In this week’s Grammar Guru, we’re tackling a frequent — although, if we’re honest, forgivable — error that creeps in to features and stories submitted to us here at the “Friend”.
Capitalisation. It seems impossible that this would trip you up, doesn’t it? It’s one of the first things you learn about at school. Always capitalise proper nouns, acronyms, the beginning of a sentence.
But a recent conversation in the office had us scratching our heads.
What about instances where a proper noun forms part of a phrase?
Let’s consider man’s best friend.
We wouldn’t normally capitalise words like “horse” or “dog”, so why might a breed be different?
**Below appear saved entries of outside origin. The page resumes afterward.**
-- ==== Sys2Proof/Certificates/Slice0/Obligations.lean ====
section
/-!
DEFINITION. The statements for the provers, in the terms of the model; OBLIGATIONS.json lists them.
Each docstring names the rule or the section of spec/ that the statement formalises. Where a clause rests on a decision
of the spec's own (spec/92_eei_decisions.md), on its general knowledge, or on a choice of the model, the docstring says
so and the statement is listed as derived.
-/

open Sys2Proof Sys2Proof.Machine

/-! ## Encoding -/

/-- One word of every row of the opcode map (spec/30_encoding.md sections 3 and 5) decodes, with the default
parameters, to the instruction it stands for. The opcode bytes are the spec's general knowledge (D1, G1; log 1). -/
def Obligations.SpecEncodingsDecode : Prop :=
  decode Config.default [0xA9, 0x80] = .ok (.ldaImm 0x80, []) ∧
  decode Config.default [0xA5, 0x08] = .ok (.ldaZp 0x08, []) ∧
  decode Config.default [0xB5, 0x80] = .ok (.ldaZpx 0x80, []) ∧
  decode Config.default [0xAD, 0x00, 0x30] = .ok (.ldaAbs 0x3000, []) ∧
  decode Config.default [0xBD, 0xFF, 0x30] = .ok (.ldaAbsx 0x30FF, []) ∧
  decode Config.default [0xB9, 0x01, 0xFF] = .ok (.ldaAbsy 0xFF01, []) ∧
  decode Config.default [0x4C, 0x3B, 0x12] = .ok (.jmpAbs 0x123B, []) ∧
  decode Config.default [0x6C, 0x00, 0x02] = .ok (.jmpInd 0x0200, []) ∧
  decode Config.default [0xEA, 0x85] = .ok (.unknown 0xEA, [0x85])

/-- For every assignment of pairwise distinct opcode bytes and every well-formed instruction, with every operand, the
encoded bytes decode to that instruction, whatever follows them (spec/30_encoding.md sections 1 to 3). -/
def Obligations.EncodedInstructionDecodesToItself : Prop :=
  ∀ (cfg : Config) (i : Instr) (rest : List Byte), cfg.wf → WellFormed cfg i = true →
    decode cfg (encode cfg i ++ rest) = .ok (i, rest)

/-- The other direction: whatever is decoded is a well-formed instruction, and the bytes it was read from are its
encoding, so no two lists of bytes of one length stand for one instruction (spec/30_encoding.md sections 1 to 4). -/
def Obligations.DecodedBytesAreTheEncoding : Prop :=
  ∀ (cfg : Config) (bs : List Byte) (i : Instr) (rest : List Byte), decode cfg bs = .ok (i, rest) →
    bs = encode cfg i ++ rest ∧ WellFormed cfg i = true

/-- Rule R88: the match is on the whole byte, by equality; with pairwise distinct opcode bytes exactly one arm matches;
an unimplemented byte always takes the `UNKNOWN` arm; and the form of the instruction that a step runs depends on the
byte at `PC` and the parameters alone. -/
def Obligations.WholeOpcodeByteSelectsTheArm : Prop :=
  (∀ (cfg : Config) (op : Byte), cfg.wf →
    (cfg.form op = .ldaImm ↔ op = cfg.opLdaImm) ∧ (cfg.form op = .ldaZp ↔ op = cfg.opLdaZp) ∧
    (cfg.form op = .ldaZpx ↔ op = cfg.opLdaZpx) ∧ (cfg.form op = .ldaAbs ↔ op = cfg.opLdaAbs) ∧
    (cfg.form op = .ldaAbsx ↔ op = cfg.opLdaAbsx) ∧ (cfg.form op = .ldaAbsy ↔ op = cfg.opLdaAbsy) ∧
    (cfg.form op = .jmpAbs ↔ op = cfg.opJmpAbs) ∧ (cfg.form op = .jmpInd ↔ op = cfg.opJmpInd) ∧
    (cfg.form op = .unknown ↔ op ∉ cfg.opcodes)) ∧
  (∀ s : State, step s = exec (instrAtPc s) s ∧ (instrAtPc s).form = s.cfg.form (s.mem.byteAt s.pc.toNat))

/-- Rule R56: the opcode byte alone decides the length; 2 for the formats with one operand byte, 3 for those with an
operand word, 1 for every other byte. After an unknown byte the next step's opcode is the byte after it, whatever its
length on the MOS 6502. -/
def Obligations.OpcodeByteAloneDecidesLength : Prop :=
  (∀ (cfg : Config) (op : Byte) (tail : List Byte) (i : Instr) (rest : List Byte),
    decode cfg (op :: tail) = .ok (i, rest) →
    tail.length + 1 = rest.length +
      (if op ∈ [cfg.opLdaImm, cfg.opLdaZp, cfg.opLdaZpx] then 2
       else if op ∈ [cfg.opLdaAbs, cfg.opLdaAbsx, cfg.opLdaAbsy, cfg.opJmpAbs, cfg.opJmpInd] then 3 else 1)) ∧
  (∀ (s t : State) (op : Byte), op ∉ s.cfg.opcodes → OpcodeAtPc s op → step s = .next t → t.pc = s.pc + 1)

/-- "248 of the 256 values" are unknown and eight are implemented, for every assignment of pairwise distinct opcode
bytes (spec/30_encoding.md section 4; the count check of spec/95_test_vectors.md section 2.5). -/
def Obligations.EightBytesImplemented248Unknown : Prop :=
  ∀ cfg : Config, cfg.wf →
    (((List.range 256).map (BitVec.ofNat 8)).filter (fun op => decide (cfg.form op ≠ .unknown))).length = 8 ∧
    (((List.range 256).map (BitVec.ofNat 8)).filter (fun op => decide (cfg.form op = .unknown))).length = 248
The answer is: breeds can contain proper nouns.
“Meet my dachshund, Dave.”
This example is correct, because “dachshund” is not a proper noun.
“This is my Labrador, Larry.”
This is also correct, because the breed is named for the province in Canada.
So, with that cleared up, here’s another one we were poring over: what happens when a proper noun becomes a verb?
How did we the Grammar Guru ever search for things before?
The most obvious example of this concerns the tech giant Google.
It is known first and foremost as a search engine, but you won’t find many people using phrases like “I’ll search for that with Google”.
Instead, it’s much more common to say: “I’ll Google it.”
But should that be “google it”?
There’s no real consensus on this, as it happens. Here at the “Friend”, however, we still consider the act of “Googling” to be related to the trademark/company name “Google”.
Therefore, we would always capitalise. We would also do the same with Bing, if anyone actually used it.